The Delhi High Court recently issued directives to enhance the availability of “orphan drugs” to combat rare diseases.

About the Delhi High Court Verdict:

The Delhi High Court issued directions aimed at improving the availability of “orphan drugs,” which are used to treat rare diseases.
This intervention seeks to address challenges related to the high cost of these treatments and the barriers to access for patients with rare diseases in India.

Definition: According to the World Health Organization (WHO), rare diseases are debilitating, lifelong conditions that affect 1 or fewer individuals in 1,000.
Conditions Recognized as Rare Diseases in India: Approximately 55 conditions, including Gaucher’s disease, Lysosomal Storage Disorders (LSDs), and certain muscular dystrophies, are classified as rare diseases.
National Registry: The Indian Council of Medical Research (ICMR) manages the National Registry for Rare and Other Inherited Disorders (NRROID), which has documented 14,472 patients with rare diseases.

Group 1: Diseases that can be treated with a one-time curative procedure (e.g., certain enzyme replacement therapies).
Group 2: Conditions requiring long-term or lifelong treatment, which are relatively less expensive and have documented benefits. Regular medical check-ups are necessary for patients.
Group 3: Diseases for which effective treatments are available, but they are highly costly and require ongoing, lifelong therapy. Selecting beneficiaries for these treatments presents a challenge due to the high costs.

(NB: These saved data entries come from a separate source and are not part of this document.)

-- ==== Sys2Proof/Machine/Interface.lean ====
section
/-! DEFINITION. Machine/Interface.lean: the interface operations a host issues (44_machine_ops.md R170 to R181). -/

namespace Sys2Proof.Machine

open Sys2Proof

/-- The slot a round-robin counter selects (10_state.md R26). -/
def slotAxis (slot : BitVec 2) : Option Axis := axisOfCode slot

/-- `StepMonitorBody(axis, now)` (44_machine_ops.md R171). -/
def stepMonitorBody (axis : Option Axis) (now : Time) (s : State) : Micro :=
  match axis with
  | none => .ok s
  | some a => if s.executing then axisPoll a now s else .ok s

/-- TICK past its halted test (44_machine_ops.md R170). -/
def tickBody (now : Time) (s : State) : Micro := do
  let t ← stepMonitorBody (slotAxis s.rrSlot) now (s.setRrSlot (s.rrSlot + 1#2))
  pure (t.respond .done false 0#32)

/-- STEP_MONITOR past its halted test (44_machine_ops.md R171). -/
def stepMonitorOp (axis : Option Axis) (now : Time) (s : State) : Micro := do
  let t ← stepMonitorBody axis now s
  pure (t.respond .done false 0#32)

/-- `push(c)`, and the decoding of a command that finds the queue empty (44_machine_ops.md R172, R173). -/
def intake (c : Bundle) (s : State) : Micro :=
  let t := s.push c
  if t.queue.length = 1 then decodeHead t else .ok t

/-- The retirement check of a POLL (44_machine_ops.md R172, R174): at most one command retires, and the next one is
decoded. -/
def retire (s : State) : Micro :=
  if s.executing && s.allOnTarget then decodeHead s.pop else .ok s

/-- POLL takes its offer (44_machine_ops.md R175). -/
def takesOffer (offer : Option Bundle) (s : State) : Bool := offer.isSome && decide (s.queue.length < 2)

/-- The intake of a POLL (44_machine_ops.md R172). -/
def pollIntake (offer : Option Bundle) (s : State) : Micro :=
  match offer with
  | some c => if s.queue.length < 2 then intake c s else .ok s
  | none => .ok s

/-- POLL past its halted test (44_machine_ops.md R172): intake, then retirement. -/
def pollBody (offer : Option Bundle) (s : State) : Micro := do
  let taken ← pollIntake offer s
  let t ← retire taken
  pure (t.respond .done (takesOffer offer s) 0#32)

/-- ENQUEUE past its halted test (44_machine_ops.md R173). A queue longer than 2 arises in no state that meets `State.Inv`;
it is full here too. -/
def enqueueBody (c : Bundle) (s : State) : Micro :=
  if 2 ≤ s.queue.length then .ok (s.respond .rejected false 0#32)
  else do
    let t ← intake c s
    pure (t.respond .done false 0#32)

/-- A reserved OP past its halted test (44_machine_ops.md R179). -/
def reservedBody (_ : State) : Micro := .error (.raised .illegalOp none)

/-! ## The meanings of the request rows -/

/-- TICK (44_machine_ops.md R170). -/
def execTick (now : Time) (s : State) : Host.Outcome State Fault Refusal := runRequest (tickBody now) s

/-- STEP_MONITOR (44_machine_ops.md R171). -/
def execStepMonitor (axis : Option Axis) (now : Time) (s : State) : Host.Outcome State Fault Refusal :=
  runRequest (stepMonitorOp axis now) s

/-- POLL (44_machine_ops.md R172). -/
def execPoll (offer : Option Bundle) (s : State) : Host.Outcome State Fault Refusal := runRequest (pollBody offer) s

/-- ENQUEUE (44_machine_ops.md R173). -/
def execEnqueue (cmd : Bundle) (s : State) : Host.Outcome State Fault Refusal := runRequest (enqueueBody cmd) s

/-- READ_REG (44_machine_ops.md R176). -/
def execReadReg (reg : BitVec 8) (s : State) : Host.Outcome State Fault Refusal :=
  runRead (fun t => statusView t reg) s

/-- READ_TABLE (44_machine_ops.md R177): an index of N or more reads 0. -/
def execReadTable (index : BitVec 16) (s : State) : Host.Outcome State Fault Refusal :=
  runRead (fun t => t.table.getD index.toNat 0#32) s

/-- Reserved OP 0x0 (44_machine_ops.md R179). -/
def execReservedOp0 (s : State) : Host.Outcome State Fault Refusal := runRequest reservedBody s

/-- Reserved OP 0x7 (44_machine_ops.md R179). -/
def execReservedOp7 (s : State) : Host.Outcome State Fault Refusal := runRequest reservedBody s

/-- Reserved OP 0x8 to 0xF (44_machine_ops.md R179); all eight act alike. -/
def execReservedOpHigh (_low : BitVec 3) (s : State) : Host.Outcome State Fault Refusal := runRequest reservedBody s

end Sys2Proof.Machine
end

National Policy for Rare Diseases (NPRD) 2021: Launched to provide financial support for the treatment of rare diseases. Patients receiving treatment at designated Centres of Excellence (CoE) can get financial assistance up to Rs 50 lakh.
Centres of Excellence: The CoEs include institutions such as AIIMS in Delhi, PGIMER in Chandigarh, and the Institute of Postgraduate Medical Education and Research at Kolkata’s SSKM Hospital.
Crowdfunding and Voluntary Donations Portal (2022): The Health Ministry launched a digital platform that allows donors to contribute toward the treatment of rare disease patients at CoEs. The portal provides details about patients, their conditions, estimated treatment costs, and bank account information of the CoEs.

Limited Treatment Options: Therapies are available for fewer than 5% of rare diseases, resulting in less than 10% of patients receiving disease-specific treatment.
High Treatment Costs: Many existing therapies for rare diseases are prohibitively expensive, putting a significant financial burden on patients and their families.
Regulatory Delays: Approval processes, such as those from the Drug Controller General of India (DCGI), can be slow. For instance, delays in approving US-based Sarepta Therapeutics’ medicines in India have affected the timely availability of treatments.
Bureaucratic Hurdles: Decision-making delays and administrative red tape further complicate access to necessary drugs, impacting patient care.
Challenges in Beneficiary Selection: Due to high treatment costs, identifying and prioritizing beneficiaries for financial assistance is difficult, potentially leaving some patients without support.

Streamline Regulatory Approvals: Expedite the approval process for orphan drugs by reducing bureaucratic hurdles and establishing a fast-track mechanism for essential treatments, ensuring timely access to life-saving medications.
Increase Financial Support and Expand Coverage: Enhance the funding cap under the National Policy for Rare Diseases and extend financial assistance to more patients, while encouraging public-private partnerships and innovative funding mechanisms like insurance coverage for rare disease treatments.